ASSIGNMENT —
Output only the lines of the entries that follow, starting at the one with "linearOf c (setAt" and running down to the one with "def unitBody (t", both included and unchanged.

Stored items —

-- ==== Sys2Proof/Machine/Pieces.lean ====
section
/-! DEFINITION. Machine/Pieces.lean: tensors as pieces that travel between modules: permutes, tender copies, shard
headers (R218, R219, R237, R242, R304, R305, R329, R357 to R361, R457, R458). The spec gives these packets no payload
layout beyond R294 (notes/assumptions/19.md). -/

namespace Sys2Proof.Machine

/-! ### Pieces of a shard -/

/-- Full dimensions of the tensor that a share is of. -/
def fullDims (h : Share) : List Nat := if h.dims.length = (dimsOf h.t).length then dimsOf h.t else h.dims

/-- Does a shard move element by element: its blocks need not be the same on another map (R244)? -/
def looseShard (p : Parsed) (t : Tensor) : Bool := decide (t.fmt < 4) && decide ((stateShape p t).map (·.2) = some 1)

/-- Does a shard move block by block? -/
def inBlocks (p : Parsed) (t : Tensor) : Bool := decide (t.fmt < 4) && !looseShard p t

/-- Number of block b of a share in the whole tensor's blocks. -/
def globalBlock (h : Share) (b : Nat) : Nat :=
  let a := h.t.baxis
  let c := (((blockCoords h b).zip h.off).map (fun q => q.1 + q.2)).modify a (· / 32)
  linearOf c (setAt (fullDims h) a (ceilDiv ((fullDims h).getD a 1) 32))

/-- Bytes of one block of a tensor with its scale byte, or of one element; bytes of it before the scale byte. -/
def unitBytes (t : Tensor) : Nat := if t.fmt < 4 then blockBytes (fmtOf t.fmt) + 1 else if t.fmt = 5 then 1 else 16

def unitBody (t : Tensor) : Nat := if t.fmt < 4 then blockBytes (fmtOf t.fmt) else unitBytes t

/-- Bytes of one piece: a loose element travels as its record. -/
def pieceSize (p : Parsed) (t : Tensor) : Nat := if looseShard p t then 16 else unitBytes t

/-- The pieces of a share: local number and key. Padded head slots hold zeros and do not move (R307). -/
def shareKeys (p : Parsed) (h : Share) : List (Nat × Nat) :=
  if inBlocks p h.t then ((heldBlocks h).zipIdx.filter (fun q => ownSlot h (blockCoords h q.1))).map (fun q => (q.2, globalBlock h q.1))
  else (((List.range (prodNat h.dims)).filter (fun e => holdsElem h (coordsIn h.dims e))).zipIdx.filter (fun q => ownSlot h (coordsIn h.dims q.1))).map (fun q =>
    (q.2, logicalIndex h (coordsIn h.dims q.1)))

/-- Addresses and sizes of the words and of the scale byte of the block at some coordinates of a shard in tile layout: tile n
has its mantissas at 65,536 n and its scale bytes at 4,096 n or 2,048 n (R52). -/
def tileSpans (x : ShardAt) (c : List Nat) : List (Nat × Nat) :=
  let rows := if x.h.t.fmt = 0 then 4 else 8
  let blocks := 128 / rows
  let kb := c.getD 0 0 / 32
  let col := c.getD 1 0
  let n := kb / blocks * (x.h.dims.getD 1 128 / 128) + col / 128
  let b := kb % blocks
  (List.range rows).map (fun r => (x.pl.mbase + 65536 * n + 512 * (rows * b + r) + 4 * (col % 128), 4)) ++
    [(x.pl.sbase + 128 * blocks * n + 128 * b + col % 128, 1)]

/-- Addresses and sizes of number i of a shard: a block with its scale byte, or an element. -/
def pieceSpans (x : ShardAt) (i : Nat) : List (Nat × Nat) :=
  let bb := blockBytes (fmtOf x.h.t.fmt)
  if x.h.t.fmt < 4 ∧ x.h.t.layout = 1 then tileSpans x (blockCoords x.h ((heldBlocks x.h).getD i 0))
  else if x.h.t.fmt < 4 then [(x.pl.mbase + bb * i, bb), (x.pl.sbase + i, 1)]
  else if x.h.t.fmt = 5 then [(x.pl.mbase + i, 1)]
  else [(x.pl.mbase + 16 * i, 16)]

/-- Read piece i of a shard; a loose element as its record. -/
def readPiece (s : State) (p : Parsed) (x : ShardAt) (i : Nat) : List Byte :=
  if looseShard p x.h.t then
    let f := fmtOf x.h.t.fmt
    let bb := blockBytes f
    recBytes (recOfElem f (readByte s (x.pl.sbase + i / 32)).toNat
      (mantissaAt f (readMem s (x.pl.mbase + i / 32 * bb) bb) (i % 32)))
  else (pieceSpans x i).flatMap (fun q => readMem s q.1 q.2)

/-- The number of the block, or of the element, in which piece i of a shard lies. -/
def pieceUnit (p : Parsed) (t : Tensor) (i : Nat) : Nat := if looseShard p t then i / 32 else i

/-- Write pieces of spans in order. -/
def writeSpans : State → List (Nat × Nat) → List Byte → State
  | s, [], _ => s
  | s, q :: qs, bs => writeSpans (writeMem s q.1 (bs.take q.2)) qs (bs.drop q.2)

/-- The tensors that a permute moves (R329): KIND 3 and 4, or KIND 2 of a serving mooring; of those, the ones that a
snapshot saves. -/
def movesTensor (d : MDesc) (t : Tensor) : Bool := if d.kind = 1 then t.kind == 2 else t.kind == 3 || t.kind == 4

EXERCISE RESPONSE —
  linearOf c (setAt (fullDims h) a (ceilDiv ((fullDims h).getD a 1) 32))

/-- Bytes of one block of a tensor with its scale byte, or of one element; bytes of it before the scale byte. -/
def unitBytes (t : Tensor) : Nat := if t.fmt < 4 then blockBytes (fmtOf t.fmt) + 1 else if t.fmt = 5 then 1 else 16

def unitBody (t : Tensor) : Nat := if t.fmt < 4 then blockBytes (fmtOf t.fmt) else unitBytes t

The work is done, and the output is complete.